Unfortunately, there are limited publications describing how best to integrate non-cesium based technology into a working laboratory. Many publications focus on the irradiation of human blood products, reflecting a common use of this equipment in the hospital setting [3,4]. We were able to find only a single study that directly compared X-ray and cesium technologies in the generation of murine bone marrow chimeras [5], a standard laboratory practice. We have recently purchased and validated an X-ray based irradiator for use in basic scientific research. In the current study, we compared cesium and X-ray-based technologies to generate bone marrow chimeras for future work and demonstrate how these chimeras can be used for the study of the immune system, particularly with regards to cancer immunotherapy. We show that X-ray-sourced irradiators provide a comparable ability to generate chimeras and are well suited for basic scientific research. Here, we provide a practical protocol describing use of an X-ray irradiator for the establishment of bone marrow chimeras. Furthermore, we describe additional considerations for using these animals to study therapeutics that target the immune system in the context of cancer.

6–8 week old female C57BL6 and CD45.1 congenic animals were purchased from Jackson Labs. All experimental studies were conducted under protocols approved by the Institutional Animal Care and Use Committee of Amgen. Animals were housed at Association for Assessment and Accreditation of Laboratory Animal Care International-accredited facilities (at Amgen) in ventilated micro-isolator housing on corncob bedding. Animals had access ad libitum to sterile pelleted food and reverse osmosis-purified water and were maintained on a 12:12 hour light:dark cycle with access to environmental enrichment opportunities. Following irradiation, animals were given neomycin sulfate in drinking water (1.1 mg/ml) to prevent infection for five days.

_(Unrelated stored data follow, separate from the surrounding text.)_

-- ==== Sys2Proof/Machine/Run.lean ====
section
/-! DEFINITION. The start and the end of a run as the host sees them: the image load (70_reset_and_hazards.md rule
R305), the run loop (R313), and the two dumps (60_exceptions.md rules R275, R276). -/

namespace Sys2Proof.Machine

/-- `load_image`: each entry is `MemWrite(A, 4, W)`, in sequence order, so a later entry wins where two overlap (R305;
log 21). -/
def loadImage (entries : List (Word × Word)) (s : State) : State :=
  entries.foldl (fun t e => t.memWrite e.1 4 e.2) s

/-- Reset, then image load: the state before the first fetch (R313). -/
def State.boot (entries : List (Word × Word)) : State := loadImage entries State.reset

/-- At most `n` iterations of the run loop, ending as soon as the core is terminated (R150, R152, R313). -/
def runLoop : Nat → State → State
  | 0, s => s
  | n + 1, s =>
    match step s with
    | .next t => runLoop n t
    | .fault _ => s
    | .refused _ => s

/-! ### Register dump (R275) -/

/-- `dump_registers(S) = [x[0], x[1], .., x[31]]`. -/
def dumpRegisters (s : State) : List Word := (List.finRange 32).map s.readReg

/-- One hexadecimal digit, in lower case as the source's one example prints it (R275; log 19). -/
def hexDigit (n : Nat) : Char := "0123456789abcdef".toList.getD n '0'

/-- Eight hexadecimal digits after `0x`, most significant first. -/
def hexWord (v : Word) : String :=
  "0x" ++ String.ofList ((List.range 8).map fun k => hexDigit (v.toNat / 16 ^ (7 - k) % 16))

/-- The line `x<index> <0x-prefixed 8-hex-digit value>`. -/
def registerLine (r : Reg) (v : Word) : String := "x" ++ toString r.val ++ " " ++ hexWord v

/-- The 32 lines of the register dump, in index order. -/
def registerDumpLines (s : State) : List String :=
  (List.finRange 32).map fun r => registerLine r (s.readReg r)

/-! ### Data dump (R276) -/

/-- Some byte of the four at `a` is written. -/
def wordTouched (s : State) (a : Word) : Bool :=
  s.isWritten a || s.isWritten (a + 1#32) || s.isWritten (a + 2#32) || s.isWritten (a + 3#32)

/-- The 4-byte-aligned addresses of the dump window, in increasing order (D19; log 19). -/
def dumpAddresses : List Word :=
  (List.range ((Config.dumpHi - Config.dumpLo + 3) / 4)).map fun k => BitVec.ofNat 32 (Config.dumpLo + 4 * k)

/-- `dump_data(S)`: a line `(A, MemRead(A, 4))` for each address of the window with a written byte. -/
def dumpData (s : State) : List (Word × Word) :=
  (dumpAddresses.filter (wordTouched s)).map fun a => (a, s.memRead a 4)

/-- The line `<0x-prefixed address> <0x-prefixed 8-hex-digit word>`; the address is printed with eight digits, which
the source does not state (log 19). -/
def dataLine (e : Word × Word) : String := hexWord e.1 ++ " " ++ hexWord e.2

/-- The lines of the data dump. -/
def dataDumpLines (s : State) : List String := (dumpData s).map dataLine

end Sys2Proof.Machine
end

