-- ==== Sys2Proof/Laws/Step.lean ====
section
/-! SUPPORT. What one iteration of the run loop is, by its three cases, and what the control signals select. -/

namespace Sys2Proof.Machine

theorem step_of_terminated {s : State} (h : s.terminated = true) : step s = .fault .terminated := by
  simp [step, h]

theorem step_of_decode {s : State} {i : Instr} (h : s.terminated = false) (hd : decode s.fetch = .ok i) :
    step s = exec i s := by
  simp [step, h, hd]

theorem step_of_reject {s : State} {r : Reject} (h : s.terminated = false) (hd : decode s.fetch = .error r) :
    step s = stopWith (rejectReason r) s := by
  simp [step, h, hd]

/-- A step that answers a next state came from a running state and either ran the decoded instruction or raised the
condition of a rejected word. -/
theorem step_cases {s t : State} (h : step s = .next t) :
    s.terminated = false ∧
      ((∃ i, decode s.fetch = .ok i ∧ exec i s = .next t) ∨
        (∃ r, decode s.fetch = .error r ∧ t = s.raise (rejectReason r))) := by
  unfold step at h
  split at h
  · cases h
  · next ht =>
    refine ⟨by simpa using ht, ?_⟩
    split at h
    · next i hd => exact .inl ⟨i, hd, h⟩
    · next r hd => exact .inr ⟨r, hd, by cases h; rfl⟩

/-- The two control signals select the next `pc` as stage M does: the absolute target, or `pc` incremented (R36). -/
theorem selectPc_eq_controlSignals (pc : Word) (r : ExecutionResult) :
    selectPc pc r.nextPc = r.pcSelect.getD (pc + r.incSelect) := by
  rcases r with ⟨_, _, _ | _ | _⟩ <;> rfl

end Sys2Proof.Machine
end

Animals were irradiated either with a Cesium-137 irradiator model 143-68R (JL Shepherd, San Fernando, CA) or a MultiRad 350 (Faxitron, Tucson, AZ). For the cesium irradiator, animals were irradiated based on the intended dosage in gray for a duration calculated based on the isotopic emission. Typically, animals received between 7 and 11 grays of radiation in total. The overall radiation dose was divided into two separate and equal doses, given 4–6 h apart. For the X-ray irradiator, efforts were made to deliver equivalent dose per unit time. That is, the machine was programmed to 3.5–5.5 grays per dose, with an approximate dose rate of 2 grays per minute and the current set to 11.4 mA and 350 kV. The X-ray machine was operated with the 0.75 mm tin, 0.25 mm copper, and 1.5 mm aluminum beam conditioning filter (Thoraeus filter) installed and the internal shelf set to the 4^th position.

Bone marrow was harvested from the femur of donor animals using standard techniques [6]. Red blood cells were removed from the bone marrow with an ACK lysis (Thermo Fisher, Waltham, MA). Cells were resuspended to a final concentration of 10–25 × 10⁶ cells/ml in phosphate buffered saline (PBS) and 200 µl of cells were injected into each irradiated recipient animal for a final delivered dose of 2–5 × 10⁶ cells/recipient.

For terminal analysis of chimerism, animals were bled by cardiac puncture under isoflurane anesthesia. For interim analysis of chimerism, animals were bled by retro-orbital route to collect 75–100 µl of whole blood. Blood was collected into EDTA tubes (Becton Dickinson, Franklin Lakes, NJ) and used for flow cytometry analysis.

Spleens were injected with digestion buffer and incubated for 15 min at 37°C. Enzymatic digestion buffer was prepared as RPMI + 2% FBS + 0.2 mg/ml Liberase TL (Roche, Basel, Switzerland) and 20 U/ml DNase I (Roche). After incubation, the spleens were quenched with FBS. Dissociated spleens were passed through a 100 micron mesh filter and centrifuged at 1500 rpm for 5 min at 4°C. The pellet of cells was ACK lysed to remove red blood cells and resuspended in PBS with 2% FBS. Cells were filtered a second time through a 40 micron mesh filter.

Cells were stained with the following cell surface antibodies for a lymphoid panel: CD19 clone 1D3, CD4 clone RM4-5, CD8 clone 53-6.7, CD11b clone M1/70, TCRb clone H57-597, CD105 clone MJ7/18, NKp46 clone 29A1.4, CD45.2 clone 104, CD45.1 clone A20 (all from BD Biosciences, San Jose, CA) and PD1 clone J43 (eBioscience, San Diego, CA). In addition, cells were stained for a myeloid panel with the following antibodies: Ly6G clone IA8, CD24 clone M1/69 (from BD Biosciences); F4/80 clone BM8, TCRb clone H57-597, CD19 clone 6D5, NKp46 clone 29A1.4, Ly6C clone HK11.4, CD105 clone MJ7/18, Cd86 clone GL-1, CD11c clone N418, CD11b clone M1/70 (from Biolegend, San Diego, CA); and PDL1 clone MIH5 and MHC II clone M5/114.15 (eBioscience). All flow cytometry data was analyzed in FlowJo (FlowJo LLC, Ashland, OR).

Mouse melanoma (cell line B16F10) or mouse colon carcinoma cells (cell line MC38) were injected subcutaneously in the right flank of mice at the indicated cell inoculum. Tumor volume (mm³) was measured using electronic calipers (Fowler High Precision, Newtown, MA) twice a week. All tumor measurements were recorded in Studylog software (Studylog Systems, South San Francisco, CA).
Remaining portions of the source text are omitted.